"Dying? the king—my brother!" exclaimed the Queen of Navarre—you rave, girl! he is ill—I know, but"——

"Know you not, madam," interrupted Jocelyne, "what all the city of Paris knows—that the king cannot live long—not many hours, perhaps—that he lies upon his death-bed?"

"Charles—dying! And my mother has concealed it from me!" cried Margaret. "I see through all her designs! she would keep us from his presence, that he bestow not upon my husband, whom he loves, the reins of power at his death. Charles—dying! Then there lies our only hope. If he die, let Henry of Navarre be Regent—he will listen to my prayer—and La Mole is saved. Yes, there lies the only chance. I will to my husband. We may have still time to effect our purpose, and secure the Regency, in these few last hours of the reign."

CHAPTER V.

"O cousin, thou art come to set mine eye;
The tackle of my heart is crack'd and burn'd;
And all the shrouds, wherewith my life should sail,
Are turned to one thread, one little hair;
My heart hath one poor string to stay it by—
* * *
"All this thou see'st is but a clod,
And module of confounded royalty."
* * *
"But now a king—now thus—
This was now a king, and now is clay."
Shakspeare.

The miserable king lay, indeed, upon his bed of death. He had refused to quit the room which he usually occupied, all encumbered as it was with his favourite hounds, his hunting accoutrements, and these horns, the winding of which had been his favourite amusement, and had contributed so powerfully to affect his lungs, and undermine his constitution. A sort of couch had been prepared for him of mattresses and cushions upon the floor; and upon that rude bed was the emaciated form of the dying monarch extended. To his customary attacks of blood-spitting, had succeeded a strange, and, until then, unknown symptom of malady, from which the very physicians recoiled with horror. Drops of red moisture, which bore all the appearance of blood, had burst, like perspiration, from the pores of the body; and there were moments when the wretched man writhed on his couch in the double anguish of body and mind, that, in spite of the efforts of the physicians to remove this extraordinary appearance, he might have been thought to be bathed in gore.
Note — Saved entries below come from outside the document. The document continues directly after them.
theorem nextContent_congr (k : HeadKind) (row : HeadRow) (p : Layer) {x h : Head} (a : x.override = h.override)
    (b : x.notice = h.notice) (c : x.guidance = h.guidance) (d : x.position = h.position) :
    nextContent k row x p = nextContent k row h p := by
  simp only [nextContent, mainRegion, positionRegion, contentLine, a, b, c, d]

/-- R139: the presented layer in the rule's words. -/
theorem presentedLayer_is (row : HeadRow) (h : Head) : presentedLayer row h =
    if h.override.isSome ∧ row.layerMask.getLsbD 0 then .override
    else if h.notice.isSome ∧ row.layerMask.getLsbD 1 then .notice
    else if h.guidance.isSome ∧ row.layerMask.getLsbD 2 then .guidance
    else if h.position.isSome ∧ row.layerMask.getLsbD 3 then .position
    else .idle := by
  simp only [presentedLayer, admits, Bool.and_eq_true]

/-- R145: the brightness target in the rule's words. -/
theorem brightnessTarget_is (s : State) (row : HeadRow) (ambient : Option Nat) (p : Layer) :
    (brightnessTarget s row ambient p : Int) =
    if p = .override then (ceilingOf s : Int)
    else max 0 (min (max ((kindOf s row).lmin : Int) ((kindOf s row).offset +
      (((kindOf s row).gain * ambient.getD 128 / 64 : Nat) : Int))) (min (kindOf s row).lmax (ceilingOf s) : Nat)) := by
  have a : ceiling s = ceilingOf s := rfl
  have b : kindSettings s.conf row = kindOf s row := rfl
  simp only [brightnessTarget, a, b]
  split
  · rfl
  · split <;> omega

/-- What settling makes of a head: every layer is as its unit writes it, and what follows from the layers holds. The
premises are what each event leaves of the head's earlier layers and of its last comparison. -/
theorem settleHead_is (s : State) (row : HeadRow) (h : Head) {k : HeadKind} (hk : row.kind? = some k)
    (hg : h.guidance = h.guidanceDesc ∨ h.guidance = none) (hp : PositionHolds h.positionDesc h.position)
    (hd : h.differs = true ↔ h.confirmed ≠ some h.next) : HeadLayersOk s row (settleHead s row h) := by
  have e : settleHead s row h = formContent s k row (writeLayers s row h) := by simp only [settleHead, hk]
  rw [e]
  have w := writeLayers_guidanceHolds s row h hg
  have v := writeLayers_positionHolds s row h hp
  have f := formContent_differs s k row (writeLayers s row h) hd
  obtain ⟨lo, ln, lg, lgd, lp, lpd, lpr⟩ := formContent_layers s k row (writeLayers s row h)
  obtain ⟨fp, fn, ft, fa⟩ := formContent_formed s k row (writeLayers s row h)
  have pc := presentedLayer_congr row lo ln lg lp
  generalize hx : formContent s k row (writeLayers s row h) = x at *
  refine ⟨?_, fun l a b c k e => ?_, ?_, ?_, ?_, ?_, ?_, ?_, fun k' e => ?_, f, ?_⟩
  · rw [lo]; exact overrideLayer_iff s row
  · rw [lo]; exact overrideLayer_is a b c e
  · rw [ln]; exact noticeLayer_is s row
  · rw [lgd, lpr]; exact guidanceLayer_is s row h.prompts
  · rw [lg, lgd]; exact w
  · rw [lpd]; exact headPosition_is s row
  · rw [lpd, lp]; exact v
  · rw [fp, ← pc]; exact presentedLayer_is row x
  · rw [hk] at e; cases e
    exact nextContent_is k row x (fp.trans pc.symm) (by rw [fn, fp, nextContent_congr k row _ lo ln lg lp])
  · rw [ft, fp, fa]; exact brightnessTarget_is s row _ _

/-! ### The heads settled -/

/-- The heads' records are no part of what the units write. -/
theorem settleHead_heads (s : State) (heads : Table Head) (row : HeadRow) (h : Head) :
    settleHead { s with heads := heads } row h = settleHead s row h := rfl

/-- After an event every head's layers are right, where the event left the layers of each as settleHead_is asks. -/
theorem settleHeads_is (s : State)
    (H : ∀ k h row, tableFind s.heads k = some h → s.conf.head k = some row → row.kind? ≠ none →
      (h.guidance = h.guidanceDesc ∨ h.guidance = none) ∧ PositionHolds h.positionDesc h.position ∧
      (h.differs = true ↔ h.confirmed ≠ some h.next)) : LayersOk (settleHeads s) := by
  intro k x row hx hr hk
  have hr' : s.conf.head k = some row := hr
  simp only [settleHeads] at hx
  rw [tableFind_map] at hx
  obtain ⟨h, hh, rfl⟩ := Option.map_eq_some_iff.mp hx
  obtain ⟨a, b, c⟩ := H k h row hh hr' hk
  obtain ⟨kind, e⟩ := Option.ne_none_iff_exists'.mp hk
  simp only [hr']
  rw [← settleHead_heads s (settleHeads s).heads]
  exact settleHead_is (settleHeads s) row h e a b c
It was indeed an agony, and a bloody sweat!

The physicians had long since declared that there was no hope. In one of those fitful bursts of anger, in which Charles from time to time indulged, even in his state of exhaustion and in his dying moments, he had desired to be left by his doctors and attendants, and he slumbered his last slumber in this world, before closing his eyes for ever in the great sleep of death, to wake upon another. One person alone sat by the side of his couch; and that person was one, whom the incessant intriguing efforts of his mother would have taught him was his bitterest enemy.

That ivory paleness which had been so characteristic a trait of Charles, and had added at once to the melancholy and majesty of his face, was now of a yellow waxen colour, which might be said to increase from minute to minute in lividness of hue. His large nose stood frightfully prominent from those hollow sunken cheeks; his lips, in life, red almost to bleeding, were now ashy pale. Beneath his thin lids, the eyeballs, sunken into the deep cavities of his eyes, might be seen to roll and palpitate; whilst from his open and distorted mouth burst forth, even in his troubled sleep, moans, and then words of anguish.

The man who sat by his side, listened with varying feelings. Sometimes he started back with a movement of horror; sometimes he again bent forward in compassion, and with a kerchief lightly wiped away that fearful perspiration which burst from the hollow temples of the young man. The aspect of this personage was noble; his forehead was bold; his nose formed with that eagle curve which seems fashioned for command. The expression of his grey eyes denoted both resolution and wariness; whilst a general look of good temper and openness, which amounted almost to insouciance, pervaded the whole face. He was clothed in black. It was Henry of Navarre, the ill-used and betrayed victim of Catherine's policy.